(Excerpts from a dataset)
BEGIN

-- ==== Sys2Proof/Laws/Frame.lean ====
section
/-! SUPPORT. Each operation keeps the part, the units and the queue of commands; a reset keeps the part and the queue and
gives the units of the part. -/

namespace Sys2Proof.Machine
open Sys2Proof
set_option linter.all false
theorem State.frame_part {s t : State} (h : s.frame = t.frame) : s.part = t.part := congrArg (·.1) h
@[simp] theorem State.frame_mk (x : State) (straps regs now tick pace) (chans : List Channel) (wells : List Well)
    (engs : List Engine) (ops nextOp) (pumps : List Pump) (bells : List Bell) (tables cist cistUe cistCe)
    (banks : List Bank) (storeBanks : List (List Bank)) (journal faults ctl) (sup : Sup) (clo : Cloister)
    (ports : List Port) (power tbase sec tap tb free)
    (h1 : chans.length = x.chans.length) (h2 : wells.length = x.wells.length) (h3 : engs.length = x.engs.length)
    (h4 : pumps.length = x.pumps.length) (h5 : bells.length = x.bells.length) (h6 : banks.length = x.banks.length)
    (h7 : storeBanks.length = x.storeBanks.length) (h8 : sup.slots.length = x.sup.slots.length)
    (h9 : clo.walks.length = x.clo.walks.length) (h10 : ports.length = x.ports.length) :
    (State.mk x.part straps regs now tick pace chans wells engs ops nextOp pumps bells tables cist cistUe cistCe banks
      storeBanks journal faults ctl sup clo ports power tbase sec tap tb free x.pending).frame = x.frame := by
  simp [State.frame, State.shape, *]
@[simp] theorem frame_ite (c : Prop) [Decidable c] (a b : State) : (if c then a else b).frame = if c then a.frame else b.frame := by
  split <;> rfl
@[simp] theorem foldS_frame {α : Type} (f : α → State → State) (xs : List α) (s : State)
    (h : ∀ a s, (f a s).frame = s.frame) : (foldS f xs s).frame = s.frame := foldS_keeps State.frame f h xs s
theorem foldS_frame1 {α β : Type} (f : α → State × β → State × β) (xs : List α) (x : State × β)
    (h : ∀ a x, (f a x).1.frame = x.1.frame) : (foldS f xs x).1.frame = x.1.frame :=
  foldS_keeps (fun x : State × β => x.1.frame) f h xs x
theorem foldl_frameM {α : Type} (f : Moving → α → Moving) (xs : List α) (m : Moving)
    (h : ∀ m a, (f m a).s.frame = m.s.frame) : (xs.foldl f m).s.frame = m.s.frame := by
  induction xs generalizing m with
  | nil => rfl
  | cons x xs ih => rw [List.foldl_cons, ih, h]
theorem foldl_frameM1 {α β : Type} (f : Moving × β → α → Moving × β) (xs : List α) (m : Moving × β)
    (h : ∀ m a, (f m a).1.s.frame = m.1.s.frame) : (xs.foldl f m).1.s.frame = m.1.s.frame := by
  induction xs generalizing m with
  | nil => rfl
  | cons x xs ih => rw [List.foldl_cons, ih, h]


@[simp] theorem State_wr_frame (s : State) (t : ℕ) (r : ℕ) (v : Sys2Proof.Word) :
    ((State.wr s t r v)).frame = s.frame := by
  unfold State.wr
  (repeat' split) <;> simp_all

END

* [What to produce]: From the opening line of the data above through the line that contains "simp [State.frame, State.shape, *]", please print each line as it stands and only those lines.

* [Exercise response]:
-- ==== Sys2Proof/Laws/Frame.lean ====
section
/-! SUPPORT. Each operation keeps the part, the units and the queue of commands; a reset keeps the part and the queue and
gives the units of the part. -/

namespace Sys2Proof.Machine
open Sys2Proof
set_option linter.all false
theorem State.frame_part {s t : State} (h : s.frame = t.frame) : s.part = t.part := congrArg (·.1) h
@[simp] theorem State.frame_mk (x : State) (straps regs now tick pace) (chans : List Channel) (wells : List Well)
    (engs : List Engine) (ops nextOp) (pumps : List Pump) (bells : List Bell) (tables cist cistUe cistCe)
    (banks : List Bank) (storeBanks : List (List Bank)) (journal faults ctl) (sup : Sup) (clo : Cloister)
    (ports : List Port) (power tbase sec tap tb free)
    (h1 : chans.length = x.chans.length) (h2 : wells.length = x.wells.length) (h3 : engs.length = x.engs.length)
    (h4 : pumps.length = x.pumps.length) (h5 : bells.length = x.bells.length) (h6 : banks.length = x.banks.length)
    (h7 : storeBanks.length = x.storeBanks.length) (h8 : sup.slots.length = x.sup.slots.length)
    (h9 : clo.walks.length = x.clo.walks.length) (h10 : ports.length = x.ports.length) :
    (State.mk x.part straps regs now tick pace chans wells engs ops nextOp pumps bells tables cist cistUe cistCe banks
      storeBanks journal faults ctl sup clo ports power tbase sec tap tb free x.pending).frame = x.frame := by
  simp [State.frame, State.shape, *]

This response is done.